═════ SUPPLIED ENTRIES

-- ==== Sys2Proof/Machine/AddSub.lean ====
section
/-! DEFINITION. Wrapping addition and subtraction: ADD, SUB (spec/42_add_sub.md R95 to R97). F plays no part in either. -/

namespace Sys2Proof.Machine

/-- ADD: the sum of the unsigned readings modulo 2^W (R96). -/
def execAdd (d a b : RegNum) (s : State) : Host.Outcome State Fault Refusal :=
  complete s d (bits s.cfg.W (uval (s.reg a) + uval (s.reg b)))

/-- SUB: the difference of the unsigned readings modulo 2^W (R97). -/
def execSub (d a b : RegNum) (s : State) : Host.Outcome State Fault Refusal :=
  complete s d (bits s.cfg.W (uval (s.reg a) - uval (s.reg b)))

end Sys2Proof.Machine
end

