-- ==== Sys2Proof/Machine/Multiply.lean ====
section
/-! DEFINITION. Multiplication under its two policies: MULS, MULW (spec/43_multiply.md R105 to R108, R111). -/

namespace Sys2Proof.Machine

/-- MULS: the scaled product clamped to the register's range; UnsupportedOp at W = 64 (R107, R111). -/
def execMuls (d a b : RegNum) (s : State) : Host.Outcome State Fault Refusal :=
  withWider s (complete s d (bits s.cfg.W (clamp s.cfg.W (scaledProduct s a b))))

/-- MULW: the low W bits of the scaled product; UnsupportedOp at W = 64 (R108, R111). -/
def execMulw (d a b : RegNum) (s : State) : Host.Outcome State Fault Refusal :=
  withWider s (complete s d (bits s.cfg.W (scaledProduct s a b)))

end Sys2Proof.Machine
end

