-- ==== Sys2Proof/Safety.lean ====
section
/-! DEFINITION. The words the claims use: what a command did to the state, which outputs are legal, and what a safe state
is. -/

namespace Sys2Proof.Machine

/-- The host presents a command in this cycle and no reset (R30): the cycle that makes one step. -/
abbrev PortIn.accepted {c : Config} (p : PortIn c) : Prop := p.rst = false ∧ p.cmdValid = true

/-- The outcome of a command that wrote the value `v` to `x[d]` and answered (OK, v): every other register, the
configuration, the input ports and what the host drives next are as before. -/
def Wrote (s : State) (d : RegNum) (v : Value s.cfg) (o : Host.Outcome State Fault Refusal) : Prop :=
  ∃ y : Regs s.cfg,
    o = .next { s with x := y, out := ⟨true, 0, v⟩, responses := s.responses ++ [⟨.ok, v⟩] } ∧
    y[d] = v ∧ ∀ r : RegNum, r ≠ d → y[r] = s.x[r]

/-- The outcome of a command that wrote no register and answered (OK, v). -/
def Answered (s : State) (v : Value s.cfg) (o : Host.Outcome State Fault Refusal) : Prop :=
  o = .next { s with out := ⟨true, 0, v⟩, responses := s.responses ++ [⟨.ok, v⟩] }

/-- The outcome of a command that raised the exception with this status and code: data zero, no register written (R130,
R131, R137). -/
def Raised (s : State) (st : Status) (code : BitVec 2) (o : Host.Outcome State Fault Refusal) : Prop :=
  o = .next { s with out := ⟨true, code, 0⟩, responses := s.responses ++ [⟨st, 0⟩] }

/-- The rational number a register's content stands for, `sval_W(b) / 2^F` (R13, R21). -/
def represents {c : Config} (v : Value c) : ℚ := (v.toInt : ℚ) / 2 ^ c.F

/-- What the output ports may show (R30, R131, R132): all zero without a response, data zero with a non-zero status, the
status 2 at W = 64 only, and never the status 3. -/
abbrev PortOut.Legal {c : Config} (o : PortOut c) : Prop :=
  (o.rspValid = false → o.rspStatus = 0 ∧ o.rspData = 0) ∧
  (o.rspStatus ≠ 0 → o.rspData = 0) ∧
  (o.rspStatus = 2 → c.W = 64) ∧
  o.rspStatus ≠ 3

/-- A safe state: the output ports and every response given so far are legal. -/
abbrev State.Safe (s : State) : Prop :=
  s.out.Legal ∧ ∀ r ∈ s.responses, r.ports.Legal

end Sys2Proof.Machine
end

══════════

TASK BRIEF – Every line above needs to be retyped exactly.

YOUR RESPONSE –
-- ==== Sys2Proof/Machine/AddSub.lean ====
section
/-! DEFINITION. Wrapping addition and subtraction: ADD, SUB (spec/42_add_sub.md R95 to R97). F plays no part in either. -/

namespace Sys2Proof.Machine

/-- ADD: the sum of the unsigned readings modulo 2^W (R96). -/
def execAdd (d a b : RegNum) (s : State) : Host.Outcome State Fault Refusal :=
  complete s d (bits s.cfg.W (uval (s.reg a) + uval (s.reg b)))

/-- SUB: the difference of the unsigned readings modulo 2^W (R97). -/
def execSub (d a b : RegNum) (s : State) : Host.Outcome State Fault Refusal :=
  complete s d (bits s.cfg.W (uval (s.reg a) - uval (s.reg b)))

end Sys2Proof.Machine
end

-- ==== Sys2Proof/Machine/Multiply.lean ====
section
/-! DEFINITION. Multiplication under its two policies: MULS, MULW (spec/43_multiply.md R105 to R108, R111). -/

namespace Sys2Proof.Machine

/-- MULS: the scaled product clamped to the register's range; UnsupportedOp at W = 64 (R107, R111). -/
def execMuls (d a b : RegNum) (s : State) : Host.Outcome State Fault Refusal :=
  withWider s (complete s d (bits s.cfg.W (clamp s.cfg.W (scaledProduct s a b))))

/-- MULW: the low W bits of the scaled product; UnsupportedOp at W = 64 (R108, R111). -/
def execMulw (d a b : RegNum) (s : State) : Host.Outcome State Fault Refusal :=
  withWider s (complete s d (bits s.cfg.W (scaledProduct s a b)))

end Sys2Proof.Machine
end

-- ==== Sys2Proof/Safety.lean ====
section
/-! DEFINITION. The words the claims use: what a command did to the state, which outputs are legal, and what a safe state
is. -/

namespace Sys2Proof.Machine

/-- The host presents a command in this cycle and no reset (R30): the cycle that makes one step. -/
abbrev PortIn.accepted {c : Config} (p : PortIn c) : Prop := p.rst = false ∧ p.cmdValid = true

/-- The outcome of a command that wrote the value `v` to `x[d]` and answered (OK, v): every other register, the
configuration, the input ports and what the host drives next are as before. -/
def Wrote (s : State) (d : RegNum) (v : Value s.cfg) (o : Host.Outcome State Fault Refusal) : Prop :=
  ∃ y : Regs s.cfg,
    o = .next { s with x := y, out := ⟨true, 0, v⟩, responses := s.responses ++ [⟨.ok, v⟩] } ∧
    y[d] = v ∧ ∀ r : RegNum, r ≠ d → y[r] = s.x[r]

/-- The outcome of a command that wrote no register and answered (OK, v). -/
def Answered (s : State) (v : Value s.cfg) (o : Host.Outcome State Fault Refusal) : Prop :=
  o = .next { s with out := ⟨true, 0, v⟩, responses := s.responses ++ [⟨.ok, v⟩] }

/-- The outcome of a command that raised the exception with this status and code: data zero, no register written (R130,
R131, R137). -/
def Raised (s : State) (st : Status) (code : BitVec 2) (o : Host.Outcome State Fault Refusal) : Prop :=
  o = .next { s with out := ⟨true, code, 0⟩, responses := s.responses ++ [⟨st, 0⟩] }

/-- The rational number a register's content stands for, `sval_W(b) / 2^F` (R13, R21). -/
def represents {c : Config} (v : Value c) : ℚ := (v.toInt : ℚ) / 2 ^ c.F

/-- What the output ports may show (R30, R131, R132): all zero without a response, data zero with a non-zero status, the
status 2 at W = 64 only, and never the status 3. -/
abbrev PortOut.Legal {c : Config} (o : PortOut c) : Prop :=
  (o.rspValid = false → o.rspStatus = 0 ∧ o.rspData = 0) ∧
  (o.rspStatus ≠ 0 → o.rspData = 0) ∧
  (o.rspStatus = 2 → c.W = 64) ∧
  o.rspStatus ≠ 3

/-- A safe state: the output ports and every response given so far are legal. -/
abbrev State.Safe (s : State) : Prop :=
  s.out.Legal ∧ ∀ r ∈ s.responses, r.ports.Legal

end Sys2Proof.Machine
end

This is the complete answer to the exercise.